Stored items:
..........

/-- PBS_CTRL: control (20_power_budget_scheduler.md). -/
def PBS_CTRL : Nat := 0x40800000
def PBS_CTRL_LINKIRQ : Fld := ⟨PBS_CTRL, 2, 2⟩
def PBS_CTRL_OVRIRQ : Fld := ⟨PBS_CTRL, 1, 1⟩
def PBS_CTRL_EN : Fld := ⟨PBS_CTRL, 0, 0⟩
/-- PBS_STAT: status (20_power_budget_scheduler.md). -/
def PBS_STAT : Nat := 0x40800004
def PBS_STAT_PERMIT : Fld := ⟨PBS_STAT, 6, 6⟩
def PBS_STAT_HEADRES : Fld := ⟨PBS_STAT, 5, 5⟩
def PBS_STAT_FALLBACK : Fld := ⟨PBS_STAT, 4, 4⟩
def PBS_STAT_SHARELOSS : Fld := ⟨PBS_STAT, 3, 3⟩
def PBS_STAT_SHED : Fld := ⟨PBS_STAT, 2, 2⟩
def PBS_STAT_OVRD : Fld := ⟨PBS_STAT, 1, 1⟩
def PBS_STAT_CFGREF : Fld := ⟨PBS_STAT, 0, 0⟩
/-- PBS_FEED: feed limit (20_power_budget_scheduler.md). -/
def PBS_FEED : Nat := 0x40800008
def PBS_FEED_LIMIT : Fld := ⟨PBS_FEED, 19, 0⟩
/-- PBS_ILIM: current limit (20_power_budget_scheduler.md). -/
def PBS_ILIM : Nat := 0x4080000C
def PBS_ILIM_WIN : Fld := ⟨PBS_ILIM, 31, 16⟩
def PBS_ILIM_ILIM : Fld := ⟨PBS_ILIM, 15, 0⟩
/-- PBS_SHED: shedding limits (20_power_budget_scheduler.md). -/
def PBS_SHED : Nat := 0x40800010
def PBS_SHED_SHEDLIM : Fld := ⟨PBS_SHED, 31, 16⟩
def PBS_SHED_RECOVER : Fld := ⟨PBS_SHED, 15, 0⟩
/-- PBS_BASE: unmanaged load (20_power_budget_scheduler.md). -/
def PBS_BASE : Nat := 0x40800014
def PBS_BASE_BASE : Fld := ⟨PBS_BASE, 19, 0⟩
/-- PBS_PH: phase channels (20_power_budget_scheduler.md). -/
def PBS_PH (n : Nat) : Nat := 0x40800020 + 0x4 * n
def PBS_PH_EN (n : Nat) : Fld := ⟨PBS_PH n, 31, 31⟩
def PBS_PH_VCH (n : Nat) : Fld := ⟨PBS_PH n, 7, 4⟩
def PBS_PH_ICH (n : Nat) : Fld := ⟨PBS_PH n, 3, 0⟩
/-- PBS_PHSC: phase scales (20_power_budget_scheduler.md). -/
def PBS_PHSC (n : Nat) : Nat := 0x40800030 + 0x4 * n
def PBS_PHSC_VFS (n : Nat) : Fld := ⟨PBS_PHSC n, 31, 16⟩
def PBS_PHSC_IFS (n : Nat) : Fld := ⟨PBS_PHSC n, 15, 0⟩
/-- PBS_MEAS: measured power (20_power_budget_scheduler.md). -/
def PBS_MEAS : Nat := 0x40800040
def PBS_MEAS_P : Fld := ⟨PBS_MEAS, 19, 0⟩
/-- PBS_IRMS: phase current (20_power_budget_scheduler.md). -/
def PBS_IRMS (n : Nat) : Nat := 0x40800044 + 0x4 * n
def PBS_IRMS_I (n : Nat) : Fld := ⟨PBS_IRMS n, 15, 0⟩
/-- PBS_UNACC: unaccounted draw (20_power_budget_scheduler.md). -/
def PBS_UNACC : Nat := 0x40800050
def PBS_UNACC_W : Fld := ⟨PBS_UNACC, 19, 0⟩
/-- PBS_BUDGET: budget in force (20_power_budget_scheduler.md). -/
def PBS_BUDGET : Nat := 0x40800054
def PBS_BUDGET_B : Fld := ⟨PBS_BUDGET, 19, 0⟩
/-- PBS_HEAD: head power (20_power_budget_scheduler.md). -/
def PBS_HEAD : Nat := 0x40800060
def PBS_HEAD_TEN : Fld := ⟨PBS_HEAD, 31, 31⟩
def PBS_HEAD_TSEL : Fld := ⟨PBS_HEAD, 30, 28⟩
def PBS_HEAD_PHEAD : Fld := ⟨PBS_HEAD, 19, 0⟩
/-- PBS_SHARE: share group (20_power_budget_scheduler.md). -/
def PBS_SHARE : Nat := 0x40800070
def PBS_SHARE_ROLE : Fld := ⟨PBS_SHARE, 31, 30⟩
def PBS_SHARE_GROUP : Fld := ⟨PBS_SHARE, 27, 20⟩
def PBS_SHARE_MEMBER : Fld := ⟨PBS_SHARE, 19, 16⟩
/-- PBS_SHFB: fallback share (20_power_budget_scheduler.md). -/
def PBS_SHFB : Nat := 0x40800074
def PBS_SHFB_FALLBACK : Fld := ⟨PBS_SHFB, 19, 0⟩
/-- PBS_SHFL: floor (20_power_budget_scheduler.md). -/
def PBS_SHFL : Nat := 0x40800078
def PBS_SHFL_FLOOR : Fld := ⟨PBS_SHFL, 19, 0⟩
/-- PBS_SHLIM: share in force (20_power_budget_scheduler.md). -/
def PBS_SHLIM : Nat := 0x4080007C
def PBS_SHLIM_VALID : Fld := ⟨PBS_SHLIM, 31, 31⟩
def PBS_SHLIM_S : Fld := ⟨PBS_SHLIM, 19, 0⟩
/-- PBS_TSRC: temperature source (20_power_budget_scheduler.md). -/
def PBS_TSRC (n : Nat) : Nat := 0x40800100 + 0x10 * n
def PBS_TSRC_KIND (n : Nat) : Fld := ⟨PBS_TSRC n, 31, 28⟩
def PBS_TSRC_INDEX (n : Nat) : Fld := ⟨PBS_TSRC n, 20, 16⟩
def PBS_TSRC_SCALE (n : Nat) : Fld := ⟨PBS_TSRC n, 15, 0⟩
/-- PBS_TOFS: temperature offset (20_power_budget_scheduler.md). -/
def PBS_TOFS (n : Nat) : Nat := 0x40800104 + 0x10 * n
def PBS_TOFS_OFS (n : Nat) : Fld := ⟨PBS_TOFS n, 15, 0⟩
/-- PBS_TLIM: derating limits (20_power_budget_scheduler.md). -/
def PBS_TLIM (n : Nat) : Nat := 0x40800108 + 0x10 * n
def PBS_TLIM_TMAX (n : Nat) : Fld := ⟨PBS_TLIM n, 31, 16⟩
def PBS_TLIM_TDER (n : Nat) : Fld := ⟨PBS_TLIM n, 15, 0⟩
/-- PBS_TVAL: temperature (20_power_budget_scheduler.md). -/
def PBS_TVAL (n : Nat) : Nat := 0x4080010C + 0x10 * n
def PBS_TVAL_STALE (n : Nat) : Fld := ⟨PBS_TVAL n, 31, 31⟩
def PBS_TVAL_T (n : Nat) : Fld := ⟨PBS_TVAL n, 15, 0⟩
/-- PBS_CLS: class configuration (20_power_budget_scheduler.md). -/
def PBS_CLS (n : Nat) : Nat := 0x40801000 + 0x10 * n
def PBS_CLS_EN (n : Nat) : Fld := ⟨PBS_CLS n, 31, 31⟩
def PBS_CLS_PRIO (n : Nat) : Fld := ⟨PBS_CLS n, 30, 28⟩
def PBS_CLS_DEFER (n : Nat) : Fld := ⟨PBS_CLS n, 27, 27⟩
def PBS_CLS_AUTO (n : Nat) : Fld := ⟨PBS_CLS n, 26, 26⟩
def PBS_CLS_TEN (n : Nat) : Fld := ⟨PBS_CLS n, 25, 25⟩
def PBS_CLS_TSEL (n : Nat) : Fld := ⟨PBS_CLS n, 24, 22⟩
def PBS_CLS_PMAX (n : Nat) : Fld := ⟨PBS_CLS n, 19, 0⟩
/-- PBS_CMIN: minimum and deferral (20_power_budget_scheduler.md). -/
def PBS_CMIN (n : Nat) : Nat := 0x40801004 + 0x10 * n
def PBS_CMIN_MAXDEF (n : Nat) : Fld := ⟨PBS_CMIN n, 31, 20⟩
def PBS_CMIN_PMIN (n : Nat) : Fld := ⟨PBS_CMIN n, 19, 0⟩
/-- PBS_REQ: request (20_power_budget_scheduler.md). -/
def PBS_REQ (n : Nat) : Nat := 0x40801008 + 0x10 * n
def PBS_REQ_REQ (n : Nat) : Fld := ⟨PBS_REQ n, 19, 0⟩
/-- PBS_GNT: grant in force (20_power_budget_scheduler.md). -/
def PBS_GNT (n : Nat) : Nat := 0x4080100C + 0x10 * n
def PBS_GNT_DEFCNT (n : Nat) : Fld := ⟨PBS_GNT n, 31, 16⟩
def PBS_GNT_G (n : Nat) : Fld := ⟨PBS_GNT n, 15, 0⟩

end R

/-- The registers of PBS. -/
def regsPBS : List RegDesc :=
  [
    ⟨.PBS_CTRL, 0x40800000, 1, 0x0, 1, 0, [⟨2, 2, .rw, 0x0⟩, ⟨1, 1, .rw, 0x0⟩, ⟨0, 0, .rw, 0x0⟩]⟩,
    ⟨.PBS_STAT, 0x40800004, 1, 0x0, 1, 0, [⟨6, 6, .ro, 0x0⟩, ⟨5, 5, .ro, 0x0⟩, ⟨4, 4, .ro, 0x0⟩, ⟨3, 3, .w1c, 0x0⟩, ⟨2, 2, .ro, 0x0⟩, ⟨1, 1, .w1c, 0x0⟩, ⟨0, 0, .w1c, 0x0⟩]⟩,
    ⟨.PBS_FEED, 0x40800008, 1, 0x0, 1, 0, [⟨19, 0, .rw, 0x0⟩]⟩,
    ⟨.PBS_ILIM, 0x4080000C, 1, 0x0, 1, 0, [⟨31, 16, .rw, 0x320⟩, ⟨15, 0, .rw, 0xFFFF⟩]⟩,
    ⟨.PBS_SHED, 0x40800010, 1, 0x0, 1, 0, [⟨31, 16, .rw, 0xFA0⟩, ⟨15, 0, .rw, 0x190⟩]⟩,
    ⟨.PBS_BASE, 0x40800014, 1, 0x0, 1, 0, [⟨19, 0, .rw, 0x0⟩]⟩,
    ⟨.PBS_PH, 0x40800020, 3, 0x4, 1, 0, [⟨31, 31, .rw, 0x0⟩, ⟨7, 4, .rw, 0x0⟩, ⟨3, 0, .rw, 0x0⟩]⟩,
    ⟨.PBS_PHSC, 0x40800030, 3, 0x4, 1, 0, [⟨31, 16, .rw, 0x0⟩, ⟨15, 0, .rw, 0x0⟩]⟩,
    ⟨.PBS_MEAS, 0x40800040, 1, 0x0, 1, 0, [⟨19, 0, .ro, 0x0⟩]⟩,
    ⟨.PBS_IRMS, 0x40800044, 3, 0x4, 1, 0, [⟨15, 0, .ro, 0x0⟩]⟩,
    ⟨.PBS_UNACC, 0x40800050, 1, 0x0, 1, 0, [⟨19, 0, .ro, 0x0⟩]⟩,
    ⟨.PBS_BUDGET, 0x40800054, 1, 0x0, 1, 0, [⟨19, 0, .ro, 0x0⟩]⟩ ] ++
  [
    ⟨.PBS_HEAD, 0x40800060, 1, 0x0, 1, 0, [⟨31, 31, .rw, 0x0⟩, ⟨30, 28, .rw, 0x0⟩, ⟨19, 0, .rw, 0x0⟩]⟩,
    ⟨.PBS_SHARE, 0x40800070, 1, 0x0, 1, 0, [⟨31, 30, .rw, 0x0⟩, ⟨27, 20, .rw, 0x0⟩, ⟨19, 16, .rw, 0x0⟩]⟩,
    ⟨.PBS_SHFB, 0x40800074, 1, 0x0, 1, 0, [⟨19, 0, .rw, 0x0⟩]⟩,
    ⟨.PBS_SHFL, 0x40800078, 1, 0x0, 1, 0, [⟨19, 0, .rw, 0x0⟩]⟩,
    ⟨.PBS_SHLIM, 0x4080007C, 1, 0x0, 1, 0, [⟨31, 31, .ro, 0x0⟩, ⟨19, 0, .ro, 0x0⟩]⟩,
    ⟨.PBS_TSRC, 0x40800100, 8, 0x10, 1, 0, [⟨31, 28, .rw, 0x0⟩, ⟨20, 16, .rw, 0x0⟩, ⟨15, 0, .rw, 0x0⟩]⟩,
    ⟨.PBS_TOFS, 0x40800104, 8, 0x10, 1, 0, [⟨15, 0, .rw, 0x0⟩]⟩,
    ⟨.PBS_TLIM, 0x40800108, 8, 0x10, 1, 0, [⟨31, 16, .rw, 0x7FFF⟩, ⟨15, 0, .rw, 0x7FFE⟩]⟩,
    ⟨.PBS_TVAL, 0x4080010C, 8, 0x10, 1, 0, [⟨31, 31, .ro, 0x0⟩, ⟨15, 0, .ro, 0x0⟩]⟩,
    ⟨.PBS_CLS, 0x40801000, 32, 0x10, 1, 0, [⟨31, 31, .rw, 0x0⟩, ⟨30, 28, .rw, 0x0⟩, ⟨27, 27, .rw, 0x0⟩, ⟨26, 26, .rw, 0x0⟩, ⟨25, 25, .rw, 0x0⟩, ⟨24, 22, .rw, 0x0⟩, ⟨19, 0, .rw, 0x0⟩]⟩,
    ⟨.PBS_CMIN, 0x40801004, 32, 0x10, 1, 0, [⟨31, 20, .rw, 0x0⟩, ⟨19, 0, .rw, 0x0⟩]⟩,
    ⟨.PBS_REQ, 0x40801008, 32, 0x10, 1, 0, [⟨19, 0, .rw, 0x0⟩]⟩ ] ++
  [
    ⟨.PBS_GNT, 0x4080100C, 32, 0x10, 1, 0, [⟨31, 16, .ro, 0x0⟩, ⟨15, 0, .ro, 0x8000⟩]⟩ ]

..........

GOAL OF THE EXERCISE: Would you please copy exactly the part of the entries above that begins at the line containing "def PBS_UNACC : Nat := 0x40800050" and ends at the line containing "def PBS_CLS_PRIO (n", both lines included?

RESULT FOR THIS EXERCISE:
def PBS_UNACC : Nat := 0x40800050
def PBS_UNACC_W : Fld := ⟨PBS_UNACC, 19, 0⟩
/-- PBS_BUDGET: budget in force (20_power_budget_scheduler.md). -/
def PBS_BUDGET : Nat := 0x40800054
def PBS_BUDGET_B : Fld := ⟨PBS_BUDGET, 19, 0⟩
/-- PBS_HEAD: head power (20_power_budget_scheduler.md). -/
def PBS_HEAD : Nat := 0x40800060
def PBS_HEAD_TEN : Fld := ⟨PBS_HEAD, 31, 31⟩
def PBS_HEAD_TSEL : Fld := ⟨PBS_HEAD, 30, 28⟩
def PBS_HEAD_PHEAD : Fld := ⟨PBS_HEAD, 19, 0⟩
/-- PBS_SHARE: share group (20_power_budget_scheduler.md). -/
def PBS_SHARE : Nat := 0x40800070
def PBS_SHARE_ROLE : Fld := ⟨PBS_SHARE, 31, 30⟩
def PBS_SHARE_GROUP : Fld := ⟨PBS_SHARE, 27, 20⟩
def PBS_SHARE_MEMBER : Fld := ⟨PBS_SHARE, 19, 16⟩
/-- PBS_SHFB: fallback share (20_power_budget_scheduler.md). -/
def PBS_SHFB : Nat := 0x40800074
def PBS_SHFB_FALLBACK : Fld := ⟨PBS_SHFB, 19, 0⟩
/-- PBS_SHFL: floor (20_power_budget_scheduler.md). -/
def PBS_SHFL : Nat := 0x40800078
def PBS_SHFL_FLOOR : Fld := ⟨PBS_SHFL, 19, 0⟩
/-- PBS_SHLIM: share in force (20_power_budget_scheduler.md). -/
def PBS_SHLIM : Nat := 0x4080007C
def PBS_SHLIM_VALID : Fld := ⟨PBS_SHLIM, 31, 31⟩
def PBS_SHLIM_S : Fld := ⟨PBS_SHLIM, 19, 0⟩
/-- PBS_TSRC: temperature source (20_power_budget_scheduler.md). -/
def PBS_TSRC (n : Nat) : Nat := 0x40800100 + 0x10 * n
def PBS_TSRC_KIND (n : Nat) : Fld := ⟨PBS_TSRC n, 31, 28⟩
def PBS_TSRC_INDEX (n : Nat) : Fld := ⟨PBS_TSRC n, 20, 16⟩
def PBS_TSRC_SCALE (n : Nat) : Fld := ⟨PBS_TSRC n, 15, 0⟩
/-- PBS_TOFS: temperature offset (20_power_budget_scheduler.md). -/
def PBS_TOFS (n : Nat) : Nat := 0x40800104 + 0x10 * n
def PBS_TOFS_OFS (n : Nat) : Fld := ⟨PBS_TOFS n, 15, 0⟩
/-- PBS_TLIM: derating limits (20_power_budget_scheduler.md). -/
def PBS_TLIM (n : Nat) : Nat := 0x40800108 + 0x10 * n
def PBS_TLIM_TMAX (n : Nat) : Fld := ⟨PBS_TLIM n, 31, 16⟩
def PBS_TLIM_TDER (n : Nat) : Fld := ⟨PBS_TLIM n, 15, 0⟩
/-- PBS_TVAL: temperature (20_power_budget_scheduler.md). -/
def PBS_TVAL (n : Nat) : Nat := 0x4080010C + 0x10 * n
def PBS_TVAL_STALE (n : Nat) : Fld := ⟨PBS_TVAL n, 31, 31⟩
def PBS_TVAL_T (n : Nat) : Fld := ⟨PBS_TVAL n, 15, 0⟩
/-- PBS_CLS: class configuration (20_power_budget_scheduler.md). -/
def PBS_CLS (n : Nat) : Nat := 0x40801000 + 0x10 * n
def PBS_CLS_EN (n : Nat) : Fld := ⟨PBS_CLS n, 31, 31⟩
def PBS_CLS_PRIO (n : Nat) : Fld := ⟨PBS_CLS n, 30, 28⟩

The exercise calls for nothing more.